Records from a data collection:
┄┄┄┄┄┄┄┄┄┄

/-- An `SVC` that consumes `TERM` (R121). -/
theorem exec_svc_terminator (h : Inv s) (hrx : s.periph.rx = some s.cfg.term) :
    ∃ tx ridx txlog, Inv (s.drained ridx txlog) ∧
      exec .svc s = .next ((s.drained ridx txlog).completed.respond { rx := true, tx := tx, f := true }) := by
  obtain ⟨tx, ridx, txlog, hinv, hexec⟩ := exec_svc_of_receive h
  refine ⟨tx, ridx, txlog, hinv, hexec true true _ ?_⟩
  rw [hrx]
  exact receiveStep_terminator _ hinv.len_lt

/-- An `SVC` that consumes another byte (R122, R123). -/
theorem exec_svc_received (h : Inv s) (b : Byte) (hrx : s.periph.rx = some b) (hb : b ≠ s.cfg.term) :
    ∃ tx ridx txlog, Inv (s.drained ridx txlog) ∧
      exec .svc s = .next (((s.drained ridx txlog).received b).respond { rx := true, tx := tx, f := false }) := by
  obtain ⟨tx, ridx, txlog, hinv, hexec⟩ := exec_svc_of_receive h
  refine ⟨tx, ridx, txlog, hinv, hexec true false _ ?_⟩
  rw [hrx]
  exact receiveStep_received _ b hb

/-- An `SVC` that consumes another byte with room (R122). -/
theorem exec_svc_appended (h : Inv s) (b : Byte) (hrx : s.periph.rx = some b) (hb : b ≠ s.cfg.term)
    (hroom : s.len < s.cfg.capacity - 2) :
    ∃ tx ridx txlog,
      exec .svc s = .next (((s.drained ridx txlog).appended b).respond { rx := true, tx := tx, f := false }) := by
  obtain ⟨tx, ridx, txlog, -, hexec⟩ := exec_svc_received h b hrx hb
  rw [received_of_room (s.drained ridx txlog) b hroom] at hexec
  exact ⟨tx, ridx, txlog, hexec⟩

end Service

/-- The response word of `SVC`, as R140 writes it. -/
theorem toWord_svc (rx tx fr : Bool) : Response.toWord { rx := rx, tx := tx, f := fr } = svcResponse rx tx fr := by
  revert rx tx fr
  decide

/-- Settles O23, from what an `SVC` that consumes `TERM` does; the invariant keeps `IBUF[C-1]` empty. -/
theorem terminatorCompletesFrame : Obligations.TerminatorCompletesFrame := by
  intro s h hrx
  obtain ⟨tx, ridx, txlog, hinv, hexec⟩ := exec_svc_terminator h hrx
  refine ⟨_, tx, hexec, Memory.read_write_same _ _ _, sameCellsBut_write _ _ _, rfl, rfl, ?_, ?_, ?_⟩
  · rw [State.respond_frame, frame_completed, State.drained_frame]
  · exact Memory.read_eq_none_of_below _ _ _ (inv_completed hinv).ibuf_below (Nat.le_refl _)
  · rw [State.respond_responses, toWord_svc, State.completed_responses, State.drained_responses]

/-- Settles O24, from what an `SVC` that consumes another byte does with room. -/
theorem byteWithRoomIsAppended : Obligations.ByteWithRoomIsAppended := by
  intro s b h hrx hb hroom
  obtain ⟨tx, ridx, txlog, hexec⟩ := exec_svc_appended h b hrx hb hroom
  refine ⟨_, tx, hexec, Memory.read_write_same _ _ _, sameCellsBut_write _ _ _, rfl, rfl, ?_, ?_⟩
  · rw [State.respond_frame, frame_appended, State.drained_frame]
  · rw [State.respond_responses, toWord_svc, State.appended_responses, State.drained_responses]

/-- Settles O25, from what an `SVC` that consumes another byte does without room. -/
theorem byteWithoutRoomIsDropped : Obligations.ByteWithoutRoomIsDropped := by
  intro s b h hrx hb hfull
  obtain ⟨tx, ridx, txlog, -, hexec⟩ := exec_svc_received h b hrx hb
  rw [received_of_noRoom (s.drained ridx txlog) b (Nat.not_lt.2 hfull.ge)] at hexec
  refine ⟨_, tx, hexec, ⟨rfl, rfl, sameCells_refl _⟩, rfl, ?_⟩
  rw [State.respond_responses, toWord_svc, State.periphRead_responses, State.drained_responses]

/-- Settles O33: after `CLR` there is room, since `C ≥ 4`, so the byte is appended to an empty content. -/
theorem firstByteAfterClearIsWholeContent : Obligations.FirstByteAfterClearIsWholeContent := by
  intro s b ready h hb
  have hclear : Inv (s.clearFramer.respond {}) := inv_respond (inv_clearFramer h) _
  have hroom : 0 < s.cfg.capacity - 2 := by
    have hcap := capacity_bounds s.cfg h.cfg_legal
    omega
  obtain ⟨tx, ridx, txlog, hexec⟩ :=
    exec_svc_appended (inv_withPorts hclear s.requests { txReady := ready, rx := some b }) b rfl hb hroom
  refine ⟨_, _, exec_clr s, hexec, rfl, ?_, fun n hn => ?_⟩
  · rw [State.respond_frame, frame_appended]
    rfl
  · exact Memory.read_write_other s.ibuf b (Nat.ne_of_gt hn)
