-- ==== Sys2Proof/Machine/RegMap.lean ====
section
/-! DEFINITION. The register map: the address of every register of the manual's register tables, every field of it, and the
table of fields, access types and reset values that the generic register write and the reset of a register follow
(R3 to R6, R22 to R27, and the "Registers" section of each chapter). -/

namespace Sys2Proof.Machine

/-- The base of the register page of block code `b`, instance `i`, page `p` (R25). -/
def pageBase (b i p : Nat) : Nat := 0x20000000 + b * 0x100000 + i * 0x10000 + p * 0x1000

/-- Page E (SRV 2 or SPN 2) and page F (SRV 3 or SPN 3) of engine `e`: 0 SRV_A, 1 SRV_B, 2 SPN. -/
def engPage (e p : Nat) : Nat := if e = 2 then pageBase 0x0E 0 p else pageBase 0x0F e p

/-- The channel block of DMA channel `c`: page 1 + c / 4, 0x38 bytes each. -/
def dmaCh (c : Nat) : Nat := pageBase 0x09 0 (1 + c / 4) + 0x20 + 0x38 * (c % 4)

┄┄┄┄┄┄┄┄┄┄

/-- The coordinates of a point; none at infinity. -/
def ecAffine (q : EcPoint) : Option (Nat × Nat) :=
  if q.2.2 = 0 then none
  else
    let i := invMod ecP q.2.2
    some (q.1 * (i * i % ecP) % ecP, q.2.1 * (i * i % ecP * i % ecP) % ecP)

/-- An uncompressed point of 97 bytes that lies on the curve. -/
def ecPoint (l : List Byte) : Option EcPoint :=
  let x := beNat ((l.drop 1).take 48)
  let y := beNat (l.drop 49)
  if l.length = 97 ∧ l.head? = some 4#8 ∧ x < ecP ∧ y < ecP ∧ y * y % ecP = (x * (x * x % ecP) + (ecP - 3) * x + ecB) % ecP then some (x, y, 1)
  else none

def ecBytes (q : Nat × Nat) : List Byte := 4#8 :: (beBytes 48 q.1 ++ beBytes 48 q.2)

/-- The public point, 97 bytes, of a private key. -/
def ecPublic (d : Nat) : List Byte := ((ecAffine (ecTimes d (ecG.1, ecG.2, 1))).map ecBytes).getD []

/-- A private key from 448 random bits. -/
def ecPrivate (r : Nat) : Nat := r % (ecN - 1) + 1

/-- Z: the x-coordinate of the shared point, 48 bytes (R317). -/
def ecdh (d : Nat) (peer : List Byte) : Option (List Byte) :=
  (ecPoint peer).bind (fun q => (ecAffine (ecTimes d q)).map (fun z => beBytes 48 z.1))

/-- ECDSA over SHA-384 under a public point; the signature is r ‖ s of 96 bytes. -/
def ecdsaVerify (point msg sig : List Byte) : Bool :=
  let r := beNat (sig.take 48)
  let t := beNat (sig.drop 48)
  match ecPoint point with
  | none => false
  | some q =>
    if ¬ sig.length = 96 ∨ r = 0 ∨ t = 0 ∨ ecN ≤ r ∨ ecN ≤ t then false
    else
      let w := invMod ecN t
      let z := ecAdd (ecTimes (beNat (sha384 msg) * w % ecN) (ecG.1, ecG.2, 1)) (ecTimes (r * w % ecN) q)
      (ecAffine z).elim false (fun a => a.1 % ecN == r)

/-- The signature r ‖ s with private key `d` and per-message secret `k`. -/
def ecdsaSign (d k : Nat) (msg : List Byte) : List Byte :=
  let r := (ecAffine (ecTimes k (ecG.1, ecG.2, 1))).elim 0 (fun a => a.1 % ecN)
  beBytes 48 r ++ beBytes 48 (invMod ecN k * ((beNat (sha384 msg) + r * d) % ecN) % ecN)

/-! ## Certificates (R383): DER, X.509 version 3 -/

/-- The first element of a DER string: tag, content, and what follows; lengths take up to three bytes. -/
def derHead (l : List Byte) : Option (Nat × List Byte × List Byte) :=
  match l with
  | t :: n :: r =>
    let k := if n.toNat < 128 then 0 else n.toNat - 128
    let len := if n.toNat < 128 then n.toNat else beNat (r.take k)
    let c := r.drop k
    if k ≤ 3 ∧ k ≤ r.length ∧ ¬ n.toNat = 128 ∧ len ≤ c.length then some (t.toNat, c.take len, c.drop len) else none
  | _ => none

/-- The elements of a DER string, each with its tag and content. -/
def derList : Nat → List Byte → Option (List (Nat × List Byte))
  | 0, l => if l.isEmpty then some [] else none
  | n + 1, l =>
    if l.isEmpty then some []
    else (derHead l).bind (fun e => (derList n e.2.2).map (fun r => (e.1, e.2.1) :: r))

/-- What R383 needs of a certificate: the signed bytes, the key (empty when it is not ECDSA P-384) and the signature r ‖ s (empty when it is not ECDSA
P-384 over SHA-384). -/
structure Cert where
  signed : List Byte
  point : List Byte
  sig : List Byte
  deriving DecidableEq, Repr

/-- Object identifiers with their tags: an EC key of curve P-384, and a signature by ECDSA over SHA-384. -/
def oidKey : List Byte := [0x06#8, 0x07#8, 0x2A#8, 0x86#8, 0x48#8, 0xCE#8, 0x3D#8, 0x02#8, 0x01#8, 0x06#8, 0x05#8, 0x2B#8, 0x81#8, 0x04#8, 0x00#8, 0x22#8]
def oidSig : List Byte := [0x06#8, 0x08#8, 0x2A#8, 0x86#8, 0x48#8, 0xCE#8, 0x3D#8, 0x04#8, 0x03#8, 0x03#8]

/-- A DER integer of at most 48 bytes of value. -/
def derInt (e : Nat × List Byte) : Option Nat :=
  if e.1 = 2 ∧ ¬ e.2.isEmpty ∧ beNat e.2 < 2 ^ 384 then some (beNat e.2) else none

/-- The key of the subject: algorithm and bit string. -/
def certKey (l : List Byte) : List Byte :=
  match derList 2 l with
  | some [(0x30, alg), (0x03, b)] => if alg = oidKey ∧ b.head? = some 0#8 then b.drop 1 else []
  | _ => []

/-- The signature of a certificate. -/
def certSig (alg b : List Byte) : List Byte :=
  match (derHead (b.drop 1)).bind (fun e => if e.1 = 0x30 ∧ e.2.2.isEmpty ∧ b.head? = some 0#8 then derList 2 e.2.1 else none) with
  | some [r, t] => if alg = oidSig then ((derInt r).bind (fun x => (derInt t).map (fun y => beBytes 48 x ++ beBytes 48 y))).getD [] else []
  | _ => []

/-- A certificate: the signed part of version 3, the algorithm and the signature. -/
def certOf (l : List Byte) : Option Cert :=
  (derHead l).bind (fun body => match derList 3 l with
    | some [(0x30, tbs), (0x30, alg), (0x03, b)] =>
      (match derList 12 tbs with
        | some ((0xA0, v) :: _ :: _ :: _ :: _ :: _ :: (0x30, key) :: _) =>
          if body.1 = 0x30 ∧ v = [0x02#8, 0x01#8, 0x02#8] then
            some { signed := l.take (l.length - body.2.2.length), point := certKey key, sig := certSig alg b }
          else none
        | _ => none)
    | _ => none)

┄┄┄┄┄┄┄┄┄┄

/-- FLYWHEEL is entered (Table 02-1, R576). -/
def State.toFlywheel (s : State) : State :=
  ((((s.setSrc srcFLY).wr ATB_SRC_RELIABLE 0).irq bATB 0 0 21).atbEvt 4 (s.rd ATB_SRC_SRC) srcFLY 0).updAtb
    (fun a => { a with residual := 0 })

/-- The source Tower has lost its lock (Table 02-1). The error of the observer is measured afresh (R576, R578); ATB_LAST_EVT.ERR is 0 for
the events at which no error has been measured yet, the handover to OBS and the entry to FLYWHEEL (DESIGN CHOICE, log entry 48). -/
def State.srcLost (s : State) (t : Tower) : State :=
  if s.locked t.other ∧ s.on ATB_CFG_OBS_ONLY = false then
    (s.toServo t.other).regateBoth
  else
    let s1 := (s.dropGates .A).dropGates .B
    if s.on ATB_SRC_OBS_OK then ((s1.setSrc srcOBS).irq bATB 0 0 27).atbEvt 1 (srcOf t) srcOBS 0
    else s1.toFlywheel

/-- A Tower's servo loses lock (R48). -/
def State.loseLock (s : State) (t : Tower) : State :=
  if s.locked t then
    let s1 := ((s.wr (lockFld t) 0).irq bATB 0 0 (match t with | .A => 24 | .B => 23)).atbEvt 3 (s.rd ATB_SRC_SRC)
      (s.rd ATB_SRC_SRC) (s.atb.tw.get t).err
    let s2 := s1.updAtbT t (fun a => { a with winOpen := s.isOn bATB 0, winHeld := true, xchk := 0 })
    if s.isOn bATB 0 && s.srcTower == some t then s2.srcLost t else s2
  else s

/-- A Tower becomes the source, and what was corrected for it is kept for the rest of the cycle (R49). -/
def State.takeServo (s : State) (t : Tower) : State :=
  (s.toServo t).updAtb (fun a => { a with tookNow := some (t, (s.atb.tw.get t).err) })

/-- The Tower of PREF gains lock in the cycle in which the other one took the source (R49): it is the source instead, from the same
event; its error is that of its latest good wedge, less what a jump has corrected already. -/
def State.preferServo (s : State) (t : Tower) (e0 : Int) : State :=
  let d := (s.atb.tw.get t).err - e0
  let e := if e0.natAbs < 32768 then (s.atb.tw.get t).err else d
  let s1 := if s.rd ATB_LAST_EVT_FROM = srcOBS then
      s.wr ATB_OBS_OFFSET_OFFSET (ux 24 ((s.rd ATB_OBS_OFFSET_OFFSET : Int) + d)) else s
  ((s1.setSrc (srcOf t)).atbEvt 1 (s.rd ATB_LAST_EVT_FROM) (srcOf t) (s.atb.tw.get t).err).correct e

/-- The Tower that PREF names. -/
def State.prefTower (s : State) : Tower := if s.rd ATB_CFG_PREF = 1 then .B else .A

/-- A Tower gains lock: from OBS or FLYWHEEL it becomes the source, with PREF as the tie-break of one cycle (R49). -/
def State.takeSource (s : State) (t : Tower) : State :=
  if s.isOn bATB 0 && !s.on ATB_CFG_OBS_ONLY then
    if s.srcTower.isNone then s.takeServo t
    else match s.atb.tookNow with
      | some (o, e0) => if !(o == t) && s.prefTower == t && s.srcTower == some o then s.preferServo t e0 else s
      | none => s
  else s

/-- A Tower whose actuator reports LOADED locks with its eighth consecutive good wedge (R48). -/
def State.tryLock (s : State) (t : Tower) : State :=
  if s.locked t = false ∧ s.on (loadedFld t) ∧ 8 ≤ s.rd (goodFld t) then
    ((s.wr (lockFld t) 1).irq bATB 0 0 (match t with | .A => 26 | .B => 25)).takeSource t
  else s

┄┄┄┄┄┄┄┄┄┄

▶ Exercise: For the records above, state the number of lines that contain "hclear", and provide nothing further.

▶ Answer for the task: 2